São pessoas que se ligam num objetivo comum, renovam uma amizade, se
reencontram reafirmando uma identidade com o lugar e com a vida que nele se
desenrola. Na cozinha nem sempre barulhentas, posto que todos aí trabalham
muito, “as mammas” preparam os molhos, as massas, às vezes, sem se falar, mas
com grande ‘ar’ de cumplicidade. São a prova viva de que nem tudo implodiu ou
foi capturado. Na verdade, revelam a contradição do processo de produção do
espaço; marcam o limite das metamorfoses impostas ao espaço, pelo processo de
reprodução, revelam o sentido da presença que se realiza enquanto transgressão
numa ordem imposta” (p. 73).
Caspita!
“(...) Isto porque o espaço produzido
enquanto produto, meio e condição da reprodução entra em conflito com suas
próprias contradições, com seus próprios resultados, é aqui que ele é ocupado,
controlado e orientado em direção ao reprodutível, se realiza também,
realizando o não reprodutível” (p. 73).
O texto tem varias pérolas. Mas gostaria
de entender como o espaço entra em conflito com suas contradições?

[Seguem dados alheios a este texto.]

-- ==== Sys2Proof/Machine/FrameSteps.lean ====
section
/-! DEFINITION. The processing of a frame (R90): digest comparison, membership, catch-up, items; the verdict of the
agreement unit, the donor's chunk, and the building of the own frame. -/

namespace Sys2Proof.Machine

/-! ## Step 1: digest comparison (R146, R147) -/

/-- A frame's digest is compared when the station is SYNCED and the sender is an unmarked present member. -/
def compareDigest (f : Frame) (s : State) : State :=
  match f.digest with
  | none => s
  | some d =>
    if s.station = .synced ∧ isUnmarked s f.station = true then
      if d = replicaDigest s then { s with matchCount := s.matchCount + 1 }
      else placeEvent (.digestMismatch f.station) { s with mismatchCount := s.mismatchCount + 1 }
    else s

/-! ## Step 3: catch-up (R131 to R136) -/

/-- R131: the wanted set of a JOIN frame from another station is added to the gathered union. -/
def gatherWanted (f : Frame) (s : State) : State :=
  match f.want with
  | none => s
  | some w =>
    if (s.station = .founding ∨ s.station = .synced) ∧ f.join = true then { s with gathered := s.gathered ||| w } else s

/-- The unmarked present members a chunk 0 names. -/
def Chunk0.unmarked (c : Chunk0) : StationSet := c.present &&& ~~~ c.marks

/-- R53: the membership part of chunk 0, from the given sender, passes its checks. -/
def membershipCheck (c : Chunk0) (sender : StationNo) (s : State) : Bool :=
  (allStations.all fun r =>
      (!inSet r c.present || decide (r.val < s.cfg.roundSize))
        && decide (c.counts[r] < s.cfg.absenceLimit)
        && (inSet r c.present || c.counts[r] == 0))
    && subset c.marks c.present
    && inSet sender c.unmarked
    && (!inSet s.own c.present || inSet s.own c.marks)

/-- R37: the barrier part of chunk 0 passes its check against the membership part. -/
def barrierCheck (c : Chunk0) : Bool :=
  allBarriers.all fun b =>
    subset c.barriers[b].arrived c.unmarked && !completionTest c.barriers[b].arrived c.unmarked

/-- R37, R53: chunk 0 replaces the membership record and the barrier table. -/
def installChunk0 (c : Chunk0) (s : State) : State :=
  { s with
    barriers := c.barriers
    members := tabulate fun r =>
      if inSet r c.present then some { joining := inSet r c.marks, absence := c.counts[r] } else none }

/-- The chunk's number leaves the wanted set and enters the installed set (R134). -/
def markInstalled (k : ChunkNo) (s : State) : State :=
  { s with installed := setAdd k s.installed, wanted := setRemove k s.wanted }

/-- R133, R134: a station in JOINING considers the chunk of a frame from another station. -/
def installChunk (f : Frame) (s : State) : State :=
  match f.chunk with
  | none => s
  | some c =>
    if s.station = .joining ∧ f.join = false ∧ inSet c.number s.wanted = true then
      if c.number = 0 then
        match readChunk0 c.body with
        | none => s
        | some body =>
          if membershipCheck body f.station s && barrierCheck body then markInstalled 0 (installChunk0 body s) else s
      else if membershipHeld s && isUnmarked s f.station then
        match readLockChunk (requiredSet s) c.body with
        | none => s
        | some entries => markInstalled c.number (installLocks c.number entries s)
      else s
    else s

/-- R136: catch-up is complete when nothing is wanted and the own number is present. -/
def completeCatchUp (s : State) : State :=
  if s.station = .joining ∧ s.wanted = 0 ∧ isPresent s s.own = true then enterCaughtUp s else s

/-! ## Step 4: items -/

/-- An item of the sender is judged and, when admissible, applied (R5, R6, R29, R41, R48). -/
def applyItem (sender : StationNo) (s : State) (item : Item) : State :=
  match item with
  | .leave => applyLeave sender s
  | .acquire lock leased =>
    if admissible s sender item && lockInPlace s lock then applyAcquire sender lock leased s else s
  | .release lock => if admissible s sender item && lockInPlace s lock then applyRelease sender lock s else s
  | .renew lock => if admissible s sender item && lockInPlace s lock then applyRenew sender lock s else s
  | .arrive barrier => if admissible s sender item && membershipHeld s then applyArrive sender barrier s else s

/-- The items of a frame, one after another (R21, R92). -/
def applyItems (sender : StationNo) (items : List Item) (s : State) : State := items.foldl (applyItem sender) s

/-! ## The whole frame (R90, R91) -/

/-- A frame received from another station is processed. -/
def processFrame (f : Frame) (s : State) : State :=
  let s := compareDigest f s
  let s := handleJoin f.station f.join s
  let s := completeCatchUp (installChunk f (gatherWanted f s))
  applyItems f.station f.items s

/-- R91: the own frame is processed: no comparison, no wanted set or chunk of its own. -/
def processOwnFrame (f : Frame) (s : State) : State :=
  let s := handleJoin f.station f.join s
  let s := completeCatchUp s
  applyItems f.station f.items s

/-! ## The own slot start (R95) -/

/-- R148, R149: the verdict: DIVERGED in SYNCED when more digests differed than agreed; the tally starts again. -/
def giveVerdict (s : State) : State :=
  let diverged := decide (s.matchCount < s.mismatchCount)
  let s := resetTally s
  if diverged ∧ s.station = .synced then enterDiverged s else s

/-- The body of a chunk as the replica stands (R24, R38, R55). -/
def chunkBody (k : ChunkNo) (s : State) : List Byte :=
  if k = 0 then chunk0Body s.members s.barriers else lockChunkBody s.locks k

/-- R132: the donor supplies the lowest chunk of its gathered union. -/
def chooseChunk (s : State) : Option ChunkPart :=
  if isDonor s then (lowestChunk s.gathered).map fun k => ⟨k, chunkBody k s⟩ else none

/-- R131: the union is emptied at the own slot start in FOUNDING or SYNCED. -/
def emptyGathered (s : State) : State :=
  if s.station = .founding ∨ s.station = .synced then { s with gathered := 0 } else s

/-- R81: the own frame by station state (Table 5-3). -/
def buildFrame (chunk : Option ChunkPart) (items : List Item) (s : State) : Frame :=
  let joining := decide (s.station = .joining)
  { station := s.own
    join := joining || (decide (s.station = .leaving) && s.leavingFromJoining)
    round := roundCounter s
    digest := if joining then none else some (replicaDigest s)
    want := if joining then some s.wanted else none
    chunk := chunk
    items := items }

/-- The timing with the own slot start handed on; the own slot's reception is the echo (R84, R87). -/
def Timing.ownStarted (t : Timing) : Timing := { t with ownStartDue := false, begun := true }

/-- A reception of the own slot that has begun before the frame was built is the echo's (R84, R87), not one of its own;
a late reception of the slot before stays what it is. -/
def Reception.inOwnSlot (rx : Reception) (t : Timing) : Reception :=
  if rx.place = some (t.slot, t.round) then { rx with counts := false } else rx

/-- R80, R87: the frame is placed in the transmit buffer and the echo comparator watches for it. A start bit accepted in
the own slot already, of whichever reception, is one before bit time 16 (log 31). -/
def startTransmission (f : Frame) (t : Timing) (s : State) : State :=
  { s with
    txBuffer := frameBytes f
    echo := some { frame := f, early := t.startBit, samples := [], after := false }
    timing := some t.ownStarted
    reception := s.reception.map fun rx => rx.inOwnSlot t }

/-- R107, R108: a founder at its next own slot start completes its founding round; the founding slot's own start only
opens it. -/
def foundingStep (s : State) : State :=
  if s.station = .founding then
    if s.foundingOpen then { s with foundingOpen := false } else completeFounding s
  else s

/-- R95: the own slot start is handed on: founding completion, verdict, items, chunk, frame. -/
def beginOwnSlot (t : Timing) (s : State) : State :=
  let s := giveVerdict (foundingStep s)
  let supplied := supplyItems s
  let s := supplied.1
  let chunk := chooseChunk s
  let f := buildFrame chunk supplied.2 s
  startTransmission f t (emptyGathered s)

end Sys2Proof.Machine
end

“No espaço se estabelecem, se aprofundam
ou mesmo se renovam laços de amizade, solidariedade e vizinhança; na
efervescência das festas e encontros que pontuam a vida na metrópole podem
surgir a cada esquina, a cada momento – a grande cidade é o teatro da ação. E
isto só pode se realizar nos espaços públicos – o espaço do uso enquanto
apropriação possível” (p. 74).
Claro que laços de amizade,
solidariedade e vizinhança estão sobre um determinado espaço, não estariam no
nada, afinal! Mas dizer que amizade, solidariedade, vizinhança, festa e
encontros só podem ocorrem nos espaços públicos e nunca dentro de uma
residência é algo difícil de acreditar.
A melhor definição para este artigo de
Ana Fani pode ser encontrada no próprio artigo de Ana Fani: mimesis e simulacro. O texto de Ana Fani não passa de uma imitação, ou
melhor, uma macaqueação de textos de
outros autores, notadamente Henri Lefebvre, dos quais coleciona fórmulas (não
fatos) sem, no entanto, dominá-las por inteiro e que são reproduzidas avassaladoramente
sem explicação de conteúdos, talvez, na expectativa de levantar uma cortina de
fumaça e convencer pela incompreensão. Também o artigo pode ser encarado como
um simulacro de artigos científicos e acadêmicos.
No mais, o artigo de Ana Fani se
assemelha a uma bolha de sabão: superficial, frágil e vazio. Ana Fani parece
desconhecer os pressupostos teóricos dos autores que ela cita, se valendo
apenas, para interpretá-los, de uma avaliação superestimada de que faz de si
mesma, talvez, baseando-se única e exclusivamente na trajetória de sua carreira
acadêmica exitosa.
Sobre FHC, o genial Millôr Fernandes
avaliou o seguinte:
“O que me impressiona é que esse homem,
que escreve mal — se aquilo é escrever bem o meu poodle é bicicleta [sobre o
livro de FHC] — e fala pessimamente — seu falar é absolutamente vazio, as
frases se contradizem entre si, quando uma frase não se contradiz nela mesma, é
considerado o maior sociólogo brasileiro”.
O diria Millôr Fernandes de Ana Fani?
Só para constar, Ana Fani é professora
titular do departamento de geografia –FFLCH/USP.
Nota: Este texto faz parte de nossas
publicações nos blogs “Geografia – isso não serve para fazer nada”, “Geografia
X Anarquia” e “Atualidade da geografia”.